Dándoseme por repasar la colección
de la Revista
“El Chasque Surero”, encontré en el número 8 del 6/95, el refrán referido a que
“El
hombre que anda en yegua no sirve para testigo”, con su respectiva
explicación, brindada nada menos que por Rodolfo Ramos en base a lo que le
narrara D. Máximo Aguirre (¡pavada de notables!), donde se remonta el origen
del mismo a la península ibérica, y se explica que en la
Edad Media , los varones de la nobleza, al
cumplir la mayoría de edad eran ordenados caballeros, lo que recién entonces
les permitía montar en caballo macho y entero, posibilidad negada al pueblo
vulgar (la plebe); éste, tan solo podía montar en yegua.
Casualmente Don Justo P. Sáenz (h)
en su consistente “Equitación Gaucha”, comenta “que el prejuicio existente
entre los caballeros ibéricos del s. XV, que los hacía considerar altamente
deshonroso el montar en yegua, es otra de las viejas costumbres españolas que
ha perdurado en nuestras campañas”.
Lo cierto es que me recordó
conversaciones al respecto, de esas que a menudo se suelen dar entre los que
nos consideramos entusiastas de preservar nuestras tradiciones. Y así vino a mi
memoria un multitudinario desfile en La Plata , en 1981/1982 (ambos muy concurridos),
cuando crucé cordiales palabras con un paisano salteño quien se asombraba que
de la gente de estos lares ninguno ensillaba en yegua, cosa que él en su pago
hacía frecuentemente. Lo mismo un amigo bonaerense (que casualmente frecuenta
mucho el movimiento tradicionalista de Salta y Jujuy), quien no solo no tiene
inconveniente en hacerlo sino que lo entiende correcto.
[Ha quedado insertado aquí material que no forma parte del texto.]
/-- VIO absent: RESET_N and PERST_N count as asserted; it never enters sleep. -/
def vioLost (s : State) : State :=
  if s.rst.vioLow then s
  else
    let s := modRst (fun x => { x with vioLow := true }) s
    match s.rst.sleep with
    | .asleep _ _ _ => if s.rst.resetLow then s else sleepPulse s
    | .awake =>
      let s := assertReset .vio s
      if localMode s then s else assertReset .perst s

def vioBack (s : State) : State :=
  if !s.rst.vioLow then s
  else
    let s := modRst (fun x => { x with vioLow := false }) s
    let s := if s.rst.perstLow then s else releaseReset .perst s
    sleepRelease (releaseReset .vio s)

/-- VIN below 2.68 V for 10 µs. -/
def vinWarn (v : Nat) (s : State) : State := raiseLimited 0x012 0 (pay1 v) s

/-! ### Management resets (R413, R417) -/

def bootRuns (s : State) : Bool := s.rst.exits.any fun x => x.step == .boot

/-- The third watchdog or lockstep reset within 1 s escalates. -/
def escalate (mem : Option Nat) (s : State) : State :=
  assertReset .escalation (raise 0x1F5 (match mem with | some m => pay2 0 m | none => pay2 1 0) s)

def mgmtFault (src : ResetSrc) (s : State) : State :=
  if !s.rst.mgmtRun && !bootRuns s then s
  -- absorbed, or its reset is held already: none is applied that would count
  else if absorbed src s || s.rst.episodes.any fun e => e.sources.contains src then assertReset src s
  else
    let s := assertReset src s
    let l := s.clk :: s.chk.mgmtResets.filter fun t => decide (s.clk ≤ t + oneSecond)
    if 3 ≤ l.length then escalate none (modChk (fun c => { c with mgmtResets := [] }) s)
    else modChk (fun c => { c with mgmtResets := l }) s

/-- The swap's parallel run ends, and with it the swap; what has waited for it takes effect (R81). -/
def execSwapParallelRunDone (c : ConvId) (run : ParallelRun) (s : State) : Host.Outcome State Fault Refusal :=
  .next (lateFlush (swapDone c run s))
def execResetNAssert (ns : Nat) (s : State) : Host.Outcome State Fault Refusal := .next (resetPinLow ns s)
def execResetNRelease (s : State) : Host.Outcome State Fault Refusal := .next (resetPinHigh s)
def execResetNLongHold (s : State) : Host.Outcome State Fault Refusal := .next (longHold s)
def execWakeTimer (s : State) : Host.Outcome State Fault Refusal := .next (wakeTimer s)
def execPerstNAssert (ns : Nat) (s : State) : Host.Outcome State Fault Refusal := .next (perstPinLow ns s)
def execPerstNRelease (s : State) : Host.Outcome State Fault Refusal := .next (perstPinHigh s)
def execPor (s : State) : Host.Outcome State Fault Refusal := .next (assertReset .por s)
def execPorRelease (s : State) : Host.Outcome State Fault Refusal := .next (releaseReset .por s)
def execBrownOut (s : State) : Host.Outcome State Fault Refusal := .next (assertReset .brownOut s)
def execBrownOutRelease (s : State) : Host.Outcome State Fault Refusal := .next (releaseReset .brownOut s)
def execVinLow (v : Nat) (s : State) : Host.Outcome State Fault Refusal := .next (vinWarn v s)
def execVioLoss (s : State) : Host.Outcome State Fault Refusal := .next (vioLost s)
def execVioReturn (s : State) : Host.Outcome State Fault Refusal := .next (vioBack s)
def execResetSourceRelease (src : ResetSrc) (s : State) : Host.Outcome State Fault Refusal := .next (sourceRelease src s)
def execControlPlaneLeavesReset (s : State) : Host.Outcome State Fault Refusal := .next (ctrlLeaves s)
def execWatchdogExpiry (s : State) : Host.Outcome State Fault Refusal := .next (mgmtFault .watchdog s)
def execLockstepMismatch (s : State) : Host.Outcome State Fault Refusal := .next (mgmtFault .lockstep s)
def execTestPortReset (s : State) : Host.Outcome State Fault Refusal := .next (assertReset .testPort s)

end Sys2Proof.Machine
end

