/-- CAD.SUM_k, at a chanter (Table 8.18). -/
def sumRead (s : State) (k : Nat) : Word :=
  let m := s.cad.sum
  let two (a b : Nat) : Word := pack [(a, 16, 13), (b, 0, 13)]
  if (chanterOf s).isNone then 0
  else if k = 0 then two m.warn m.fault
  else if k = 1 then two m.info m.dev
  else if k = 2 then two m.hold m.miss
  else if k = 3 then
    pack [(b2n m.firstValid, 31, 1), (b2n m.firstFault, 30, 1), (m.firstSrc, 21, 9), (m.firstIdx, 0, 12)]
  else if k = 4 then pack [(toField 8 m.tmax, 24, 8), (m.preFec.toNat, 0, 16)]
  else if k = 5 then two m.alt (satU 13 (s.cad.beat - m.beat).toNat)
  else 0

def cadRead (s : State) (o : Nat) : Word :=
  let c := s.cad
  if o = 0x00 then pack [(c.role.toNat, 30, 2), ((reg s 0x4000).toNat, 0, 30)]
  else if o = 0x04 then
    -- while acquiring no tree is followed
    let acq := c.st == 1
    pack [(c.st, 28, 4), (if acq then 0 else treeNum c.follow, 27, 1), (b2n (usable s .a), 26, 1), (b2n (usable s .b), 25, 1), (b2n c.idxValid, 24, 1),
          (if acq then 7 else depthIn s c.follow, 21, 3), (b2n c.enumDone, 20, 1), (if c.idxValid then c.idx else 0, 0, 12)]
  else if o = 0x08 then loWord (now s).toNat
  else if o = 0x0C then hiWord (now s).toNat
  else if o = 0x10 then BitVec.ofNat 32 c.period
  else if o = 0x14 then domainRead s
  else if o = 0x20 then pack [((freeSlots s).length, 16, 9), (c.skip, 8, 8), (c.late, 0, 8)]
  else if 0x40 ≤ o ∧ o < 0x60 then slotWord c.slots[Fin.ofNat 256 (bits (reg s 0x4024) 0 8)] ((o - 0x40) / 4)
  else if 0x80 ≤ o ∧ o < 0xA8 then
    let l := c.links[Fin.ofNat 10 ((o - 0x80) / 4)]
    pack [(linkCode l.st, 30, 2), (b2n l.holdRx, 29, 1), (l.err, 20, 8), (satU 15 l.delay, 0, 15)]
  else if 0xC0 ≤ o ∧ o < 0xD8 then sumRead s ((o - 0xC0) / 4)
  else 0

/-! ### MON (R365, R385) -/

def monRead (s : State) (k : Fin 2) (o : Nat) : Word :=
  let m := s.mon[k]
  let c := m.cfg
  if o = 0x00 then
    pack [(c.mode, 30, 2), (b2n c.beatLock, 29, 1), (b2n c.hkOut, 28, 1), (b2n m.staged.isSome, 27, 1), (c.scanR, 24, 3),
          (c.resp, 20, 4), (c.avg, 16, 4), (c.shift, 12, 4), (c.chan, 6, 6), (c.list.length, 0, 6)]
  else if o = 0x04 then pack [(c.k, 16, 13), (c.rate, 0, 16)]
  else if o = 0x08 then
    pack [(m.drop, 16, 16), (m.overrun, 8, 8), (b2n m.ovr, 7, 1), (b2n (m.cfg.mode == 1 && monSettling m (gridRef s m (monNextIndex m).1)), 6, 1),
          (b2n (match m.busy with | .burst .. => true | _ => false), 5, 1), (b2n (m.busy == .segment), 4, 1),
          (b2n (m.busy == .round), 3, 1)]
  else if o = 0x0C then pack [(satU 24 (monGd s c), 8, 24), (satU 8 (nFill s c), 0, 8)]
  else if o = 0x10 then pack [(b2n m.drain, 31, 1), (m.buf.length, 20, 11), (m.wraps, 12, 8), (m.wptr, 0, 10)]
  else if o = 0x1C then pack [(c.recTime, 8, 8), (c.recN, 0, 8)]
  else if 0x20 ≤ o ∧ o < 0x40 then pack ((List.range 4).map fun j => (c.list.getD (o - 0x20 + j) 0, 8 * j, 6))
  else 0

/-- Register offset of BUF_RDATA of a converter, and of the RADDR that goes with it (R365). -/
def rdataAt (off : Nat) : Option (Fin 2) := if off = 0x5018 then some 0 else if off = 0x5098 then some 1 else none
def raddrOff (k : Fin 2) : Nat := 0x5014 + 0x80 * k.val

/-- The word of a converter's buffer that WADDR names, where its entry is held (R360). -/
def bufWord (m : Mon) (waddr : Nat) : Option Word :=
  let ofs := (waddr / 4 + 2048 - (m.wptr + 1024 - m.buf.length)) % 1024
  match m.buf[ofs]? with
  | some x => some (BitVec.ofNat 32 (leAt (sampleBytes x) (4 * (waddr % 4)) 4))
  | none => none

def compRead (c : Comp) : Word :=
  pack [(b2n c.en, 31, 1), (b2n c.dir, 30, 1), (b2n c.urgEn, 29, 1), (c.assign, 28, 1), (c.urgR, 26, 2), (c.urgN - 1, 23, 3),
        (c.hys, 16, 5), (c.thr, 0, 10)]

/-- GRACE_LEFT in tenths of a second, begun ones counted (Table 12.10). -/
def graceLeft (s : State) : Nat :=
  if s.therm.stage = 2 then min 6000 ((s.therm.graceEnd - s.clk + 15624999) / 15625000) else 0

def sensRead (x : Sensor) : Word :=
  pack [(b2n x.broken, 31, 1), (x.cause, 29, 2), (b2n x.rateX, 28, 1), (b2n x.muteX, 27, 1), (b2n x.advX, 26, 1),
        (b2n x.warnX, 25, 1), (toField 8 (satS 8 x.rate), 16, 8), (toField 16 (if x.broken then x.mute * 16 else x.temp / 4096), 0, 16)]
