-- ==== Sys2Proof/Machine/Attach.lean ====
section
/-! DEFINITION. The PCI Express attachment (R16, R31, R279, R280): the link, and the configuration bits that act on the control
plane. -/

namespace Sys2Proof.Machine

/-- The link is lost without a reset: the rings stall (Table 1.2). -/
def linkLost (s : State) : State := { s with pcie := { s.pcie with link := false } }

/-- The link comes up; in local ring mode the lanes stay idle (R309), and it does not train under PERST_N or in reset. -/
def linkBack (form : LinkForm) (s : State) : State :=
  if localMode s || s.rst.perstLow || s.rst.ctrlReset then s
  else msixFlush { s with pcie := { s.pcie with link := true, refOk := true, form := form } }

/-- A configuration write (R279, R280): the enables, the settings of Table 9.1, and the bits of the error status that it clears;
interrupts that were pending go out when memory requests may be issued again. -/
def configWrite (bme mse d3 : Bool) (ctl : PcieCtl) (aerClear : BitVec 32) (s : State) : State :=
  if s.pcie.link then
    msixFlush { s with pcie := { s.pcie with bme := bme, mse := mse, d3hot := d3, ctl := ctl, aer := s.pcie.aer &&& ~~~aerClear } }
  else s

def execPcieLinkLoss (s : State) : Host.Outcome State Fault Refusal := .next (linkLost s)
def execPcieLinkUp (form : LinkForm) (s : State) : Host.Outcome State Fault Refusal := .next (linkBack form s)
def execPcieConfigWrite (busMaster memSpace d3hot : Bool) (ctl : PcieCtl) (aerClear : BitVec 32) (s : State) :
    Host.Outcome State Fault Refusal :=
  .next (configWrite busMaster memSpace d3hot ctl aerClear s)

end Sys2Proof.Machine
end

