/-- A command that is accepted but may not start waits, and starts no other; a TIMED command installs its action in the lowest free
slot at its first occurrence and is answered DEFERRED with the slot's time, its result still to come (R267, R292, R307). -/
def Obligations.WaitingAndTimedCommands : Prop :=
  ∀ (i : Instr) (op : Nat) (d : Desc) (img : ImageCheck) (s : State) (c : Cmd) (u : State),
    opcodeOf i = some (op, d, img) → Accepted op d img s c u →
    (startable u c = false → exec i s = .next { u with rings := { u.rings with held := [c] } }) ∧
    (startable u c = true → c.timed = true → ∃ a, opTimed c = some a ∧
      let x : Slot := { Slot.empty with
        action := a, target := d.target, start := d.time, tag := d.tag, src := .timed, param := fit 44 d.param, cmd := some c }
      (slotFirst u x = none → exec i s = .next (refuse c 0x31 u)) ∧
      (∀ y, slotFirst u x = some y → lowestFree u = none → exec i s = .next (refuse c 0x30 u)) ∧
      (∀ y k, slotFirst u x = some y → lowestFree u = some k →
        ∃ v, exec i s = .next (answer c 0x01 false y.armed 0 v) ∧ v.cad.slots[k] = { y with valid := true } ∧
          (∀ j, j ≠ k → v.cad.slots[j] = u.cad.slots[j]) ∧ OnlyChanges [.cad] u v))

/-- NOP, QUERY_CMD, TELEM_REFETCH, BANK_READ and EVENT_LOG_READ: what each answers, and that the records named by TELEM_REFETCH are
offered again once (R297, R303, R472). -/
def Obligations.ReadingCommands : Prop :=
  ∀ (d : Desc) (s : State) (c : Cmd) (u : State),
    (AtOnce 0x00 d noImage s c u → exec (.nop d) s = .next (done c 0 u)) ∧
    (AtOnce 0x01 d noImage s c u → ∃ o ∈ u.rings.outcomes, o.ring.val = c.p 0 ∧ o.seq = BitVec.ofNat 32 (c.le 4 4) ∧
      exec (.queryCmd d) s = .next (done c (o.status.toNat + 256 * b2n o.final + 2 ^ 32 * o.result.toNat) u)) ∧
    (AtOnce 0x02 d noImage s c u → ∃ v, exec (.telemRefetch d) s = .next (done c 0 v) ∧ OnlyChanges [.tlm] u v ∧
      v.tlm.recs = u.tlm.recs.map (fun x => if x.ring = some (Fin.ofNat 8 (c.p 0)) ∧ x.id = c.le 4 4 ∧ x.due = false
        then { x with due := true, refetch := true } else x)) ∧
    (AtOnce 0x12 d noImage s c u → ∃ b, blocksOf (c.tgt.getD .reed) = [b] ∧ (shadowMask b (c.le 0 2)).isSome ∧
      exec (.bankRead d) s = .next (done c (shadowGet u b (c.le 0 2)).toNat u)) ∧
    (AtOnce 0x61 d noImage s c u → ∃ e l, logEntries c u = e :: l ∧
      let b := (e :: l).flatMap logBytes ++ bytesLE 4 (crc32c d.time.toNat ((e :: l).flatMap logBytes))
      (localMode u = false → busOk u = true → exec (.eventLogRead d) s =
        .next (done c (e.seq.toNat + 2 ^ 32 * (l.length + 1)) (emit (.hostWrite d.time.toNat b) u))) ∧
      (localMode u = true → exec (.eventLogRead d) s =
        .next (done c (e.seq.toNat + 2 ^ 32 * (l.length + 1)) { u with lmem := Memory.write u.lmem d.time.toNat b })))

/-- EVENT_MASK masks, unmasks or routes exactly the sources from FIRST to LAST; a source of the fault class is never masked (R465,
R473). -/
def Obligations.EventMasking : Prop :=
  ∀ (d : Desc) (s : State) (c : Cmd) (u : State), AtOnce 0x60 d noImage s c u →
    ∃ v, exec (.eventMask d) s = .next (done c 0 v) ∧ OnlyChanges [.evt] u v ∧
      v.evt.latches = u.evt.latches ∧ v.evt.log = u.evt.log ∧
      ∀ k < 512, let hit := decide (c.le 2 2 ≤ k) && decide (k ≤ c.le 4 2)
        masked v k = (if c.p 0 = 0 then masked u k || (hit && maskable k) else if c.p 0 = 1 then masked u k && !hit else masked u k) ∧
        routeOf v k = if c.p 0 = 2 ∧ hit = true then c.p 6 else routeOf u k

/-! ### Bank commands -/

/-- BANK_WRITE, on whatever targets it names, puts every entry in its order, masked to the bits that the register holds, into the shadow
bank of each target and of no other, and no active bank's value changes (R21, R281); a word given anew is no longer one that an
uncorrectable error destroyed (R412). A register of a line or host bank then reads the last value given for it, a port's FEC likewise. -/
def Obligations.BankWriting : Prop :=
  ∀ (d : Desc) (s : State) (c : Cmd) (u : State), AtOnce 0x10 d noImage s c u →
    ∃ v, exec (.bankWrite d) s = .next (done c 0 v) ∧ OnlyChanges [.lines, .hosts, .ports] u v ∧
      (∀ n : Fin 8, let l := u.lines[n]; v.lines[n] = if .line n ∈ bankTargets u c then { l with
          shd := (bankEntries c).foldl (fun b e => lineBankPut e.1 (e.2 &&& (lineBankMask e.1).getD 0) b) l.shd
          act := { l.act with bad := l.act.bad.filter fun o => !(bankEntries c).any fun e => e.1 == o } } else l) ∧
      (∀ n : Fin 16, let h := u.hosts[n]; v.hosts[n] = if .host n ∈ bankTargets u c then { h with
          shd := (bankEntries c).foldl (fun b e => hostBankPut e.1 (e.2 &&& (hostBankMask e.1).getD 0) b) h.shd
          act := { h.act with bad := h.act.bad.filter fun o => !(bankEntries c).any fun e => e.1 == o } } else h) ∧
      (∀ p : Fin 8, let x := u.ports[p]; v.ports[p] = if .port p ∈ bankTargets u c then { x with
          shd := (bankEntries c).foldl (fun b e => portBankPut e.1 (e.2 &&& (portBankMask e.1).getD 0) b) x.shd
          act := { x.act with bad := x.act.bad.filter fun o => !(bankEntries c).any fun e => e.1 == o } } else x) ∧
      (∀ (i : Nat) (o : Nat) (w m : Word), (bankEntries c)[i]? = some (o, w) →
        ((bankEntries c).drop (i + 1)).all (fun e => e.1 != o) = true →
        (∀ n, .line n ∈ bankTargets u c → lineBankMask o = some m → o < 0x410 → shadowGet v (.line n) o = w &&& m) ∧
        (∀ n, .host n ∈ bankTargets u c → hostBankMask o = some m → shadowGet v (.host n) o = w &&& m) ∧
        (∀ p, .port p ∈ bankTargets u c → o = 0x080 → portBankMask o = some m → shadowGet v (.port p) o = w &&& m))

/-- BANK_COPY copies the active bank of its block into the shadow bank (R22), rewriting with it the words of the active bank that an
error destroyed (R412). COEF_LOAD writes COUNT values from INDEX on into the table that it names of the shadow bank; every other
value of every table stays, and so does the active bank (R305). -/
def Obligations.BankCopyingAndLoading : Prop :=
  ∀ (d : Desc) (s : State) (c : Cmd) (u : State),
    (AtOnce 0x11 d noImage s c u → ∃ v, exec (.bankCopy d) s = .next (done c 0 v) ∧
      (∀ n, c.tgt = some (.line (some n)) → (let a := { u.lines[n].act with bad := [] };
        v.lines[n] = { u.lines[n] with act := a, shd := a }) ∧ OtherLines n u v ∧ OnlyChanges [.lines] u v) ∧
      (∀ n, c.tgt = some (.host (some n)) → (let a := { u.hosts[n].act with bad := [] };
        v.hosts[n] = { u.hosts[n] with act := a, shd := a }) ∧ OtherHosts n u v ∧ OnlyChanges [.hosts] u v) ∧
      (∀ p, c.tgt = some (.port (some p)) → (let a := { u.ports[p].act with bad := [] };
        v.ports[p] = { u.ports[p] with act := a, shd := a }) ∧ OtherPorts p u v ∧ OnlyChanges [.ports] u v)) ∧
    (AtOnce 0x13 d noImage s c u → ∃ n b v, c.tgt = some (.line (some n)) ∧ exec (.coefLoad d) s = .next (done c 0 v) ∧
      v.lines[n] = { u.lines[n] with shd := b } ∧ OtherLines n u v ∧ OnlyChanges [.lines] u v ∧
      (∀ i, (initTable b (c.p 0))[i]? =
        if c.p 1 ≤ i ∧ i < c.p 1 + c.p 2 ∧ i < (initTable u.lines[n].shd (c.p 0)).length
        then some (BitVec.ofNat 16 (c.le (4 + 2 * (i - c.p 1)) 2)) else (initTable u.lines[n].shd (c.p 0))[i]?) ∧
      (∀ t < 4, t ≠ c.p 0 → initTable b t = initTable u.lines[n].shd t) ∧ b.rxfe = u.lines[n].shd.rxfe ∧
      b.txCfg = u.lines[n].shd.txCfg)

/-- SET_MODE fills every shadow bank with the defaults of its mode and leaves every active bank: the mode changes only at a swap
(R56); mode 0 with fixed latency is mode 6. -/
def Obligations.SettingAMode : Prop :=
  ∀ (d : Desc) (s : State) (c : Cmd) (u : State), AtOnce 0x15 d noImage s c u →
    ∃ v, exec (.setMode d) s = .next (done c 0 v) ∧ OnlyChanges [.lines, .hosts, .ports] u v ∧ modeOf v = modeOf u ∧
      (∀ n : Fin 8, v.lines[n] = { u.lines[n] with shd := LineBank.default }) ∧
      (∀ n : Fin 16, v.hosts[n] = { u.hosts[n] with shd := HostBank.default }) ∧
      (∀ p : Fin 8, v.ports[p] = { u.ports[p] with
        shd := PortBank.default (if c.p 0 = 0 ∧ c.p 1 = 1 then 6 else c.p 0) (c.p 1 == 1) (c.p 2) p.val })

/-- BANK_SWAP of one lane exchanges its banks where no condition is broken; a broken condition is reported with the target and its
offset, the command is answered BAD_PARAM, and no bank changes; an admitted activity that excludes class M4 there, or an occurrence
of a slot due at that instant whose class keeps it out, answers MAINT_CONFLICT (R22, R26, R333). -/
def Obligations.SwappingABank : Prop :=
  ∀ (d : Desc) (s : State) (c : Cmd) (u : State) (t : Tgt) (b : Block), AtOnce 0x14 d noImage s c u →
    (∃ n, t = .line (some n) ∧ b = .line n) ∨ (∃ n, t = .host (some n) ∧ b = .host n) →
    swapTgts c.d.target c.d.param 21 = some [t] → blockOff u b = false →
    (∀ a, arbHolderOf .swap u 4 t = some a → exec (.bankSwap d) s = .next (refuse c 0x21 (arbRefuse 4 a.cls u))) ∧
    (arbHolderOf .swap u 4 t = none → ∀ k, slotClaim u 4 false (c.tgt.getD .device) = some k →
      exec (.bankSwap d) s = .next (refuse c 0x21 (arbRefuse 4 k u))) ∧
    (arbHolderOf .swap u 4 t = none → slotClaim u 4 false (c.tgt.getD .device) = none →
      (∀ o, blockBroken u [] b = some o → let v := arbAdmitOf .swap 4 t u;
        exec (.bankSwap d) s = .next (refuse c 0x13 (raise 0x002 (pay2 b.code.toNat o) v)) ∧ OnlyChanges [.arb] u v) ∧
      (blockBroken u [] b = none → ∃ v, exec (.bankSwap d) s = .next (done c 0 v) ∧
        (∀ n : Fin 8, v.lines[n].act = (if b = .line n then u.lines[n].shd else u.lines[n].act) ∧
          v.lines[n].shd = (if b = .line n then u.lines[n].act else u.lines[n].shd)) ∧
        (∀ n : Fin 16, v.hosts[n].act = (if b = .host n then u.hosts[n].shd else u.hosts[n].act) ∧
          v.hosts[n].shd = (if b = .host n then u.hosts[n].act else u.hosts[n].shd))))

/-! ### Line receive -/

/-- Loss of signal takes a lane that is not OFF to DARK with the event and begins an outage from UP; light takes it from OFF to
GAIN, and from DARK to RELOCK within 1 s where it has a stored bank, else to GAIN; in OFF a loss only clears the detector (R89, R97,
R101, R103). -/
def Obligations.LineSignal : Prop :=
  ∀ (n : Fin 8) (s : State),
    (s.lines[n].rx.st = .off → exec (.signalLoss n) s = .next (modRx n (fun r => { r with sigDet := false }) s)) ∧
    (s.lines[n].rx.st ≠ .off → ∃ t, exec (.signalLoss n) s = .next t ∧ OtherLines n s t ∧ t.lines[n].rx.st = .dark ∧
      t.lines[n].rx.sigDet = false ∧ t.lines[n].eq.stored = s.lines[n].eq.stored ∧
      (s.lines[n].rx.st ≠ .dark → t.lines[n].rx.vga = 80 ∧ t.lines[n].rx.darkSince = s.clk ∧ Latched (lineSrc n 0x01) s t) ∧
      (s.lines[n].rx.st = .up → t.lines[n].rx.outage = true)) ∧
    (∃ t, exec (.light n) s = .next t ∧ OtherLines n s t ∧
      t.lines[n].rx.sigDet = (if s.lines[n].rx.st = .off ∧ rxReady s n = false then s.lines[n].rx.sigDet else true) ∧
      t.lines[n].rx.st =
        (if compDark s n = true then s.lines[n].rx.st
        else if s.lines[n].rx.st = .off ∧ rxReady s n = true then .gain
        else if s.lines[n].rx.st = .dark ∧ s.refOk = true then
          (if s.lines[n].eq.stored.isSome = true ∧ s.clk - s.lines[n].rx.darkSince ≤ oneSecond then .relock else .gain)
        else s.lines[n].rx.st))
Al correr de los ejemplares,
encuentro la clara nota del Dr. Carlos Lunardi incluida en el número 23 del
9/96, a propósito de una presentación ocurrida en el predio de la Rural de Palermo en la
exposición de ese año, donde en el concurso de recados hubo quienes se
presentaron ensillando yeguas “en una frívola actitud antitradicionalista” y
violando inclusive el Reglamento del 63° Concurso de Caballos de Silla, acota
el articulista.
................
Nadie dice que sea mejor ensillar un
macho castrado (al que habitualmente denominamos “caballo”), que una yegua,
pero ocurre que si nos decimos tradicionalistas y queremos conservar el acervo
de nuestros mayores, debemos ensillar caballos; si hacemos lo contrario estamos
provocando una variación del hecho tradicional, y éstas (las tradiciones),
casualmente no surgen por generación espontánea o porque un grupo de personas
nos propongamos variarlas. Para ser tales necesitan de la amalgama del tiempo y
la aceptación de la comunidad donde el suceso se produce.
Por supuesto que no faltará quien
diga “yo conocí…” o, “mi abuelo nombraba a fulano que ensillaba en yegua…”,
pero sépase entonces que siempre existe la excepción a la regla, y que el hecho tradicional se sustenta en generalidades
y no en sucesos aislados.
Como bien opina Lunardi, la costumbre es propia de la “región
pampeana”, y es indudable que permitió acentuar dicho perfil la
impresionante cantidad de manadas que antaño poblaban la llanura -aseverado por
cronistas de época-, lo que facilitó elegir a lujo y antojo. Y ya que hablamos
de “cronistas”, valga una breve cita: Alejandro Gillespie, en “Observaciones
Coleccionadas en Buenos Aires y el Interior de la República ”, que apuntó
hacia 1806 y publicó doce años después, cuenta: “Las yeguas del país rara vez
se ensillan o se dispone de ellas, sino que se conservan para cría y fines
agrícolas”.
Aportando un dato curioso, un caso
antológico del uso de yeguas como animal de silla lo da el ya citado Sáenz,
cuando en su novela “Los Crotos” (recomendable lectura) ubica a uno de estos
(un personaje secundario que jugará un importante papel cuando el desenlace),
movilizándose con una tropilla de yeguas. Recordemos también que era “un
croto”.
Por otro lado, Guillermo House,
escritor que no es moco é pavo, en su obra “La Tierra de Todos”, en una
muy campera forma expresiva hace decir a un personaje que sigue una huella: “-Tiene razón, amigo -sonrió Garay-. Ya se lo digo en dos palabras. Vide que era
mujer porque el rastro’e los pieses descalzos era chiquito y junto a los
talones no había marca’e rodaja. No podían ser pieses de niño (pongo por caso)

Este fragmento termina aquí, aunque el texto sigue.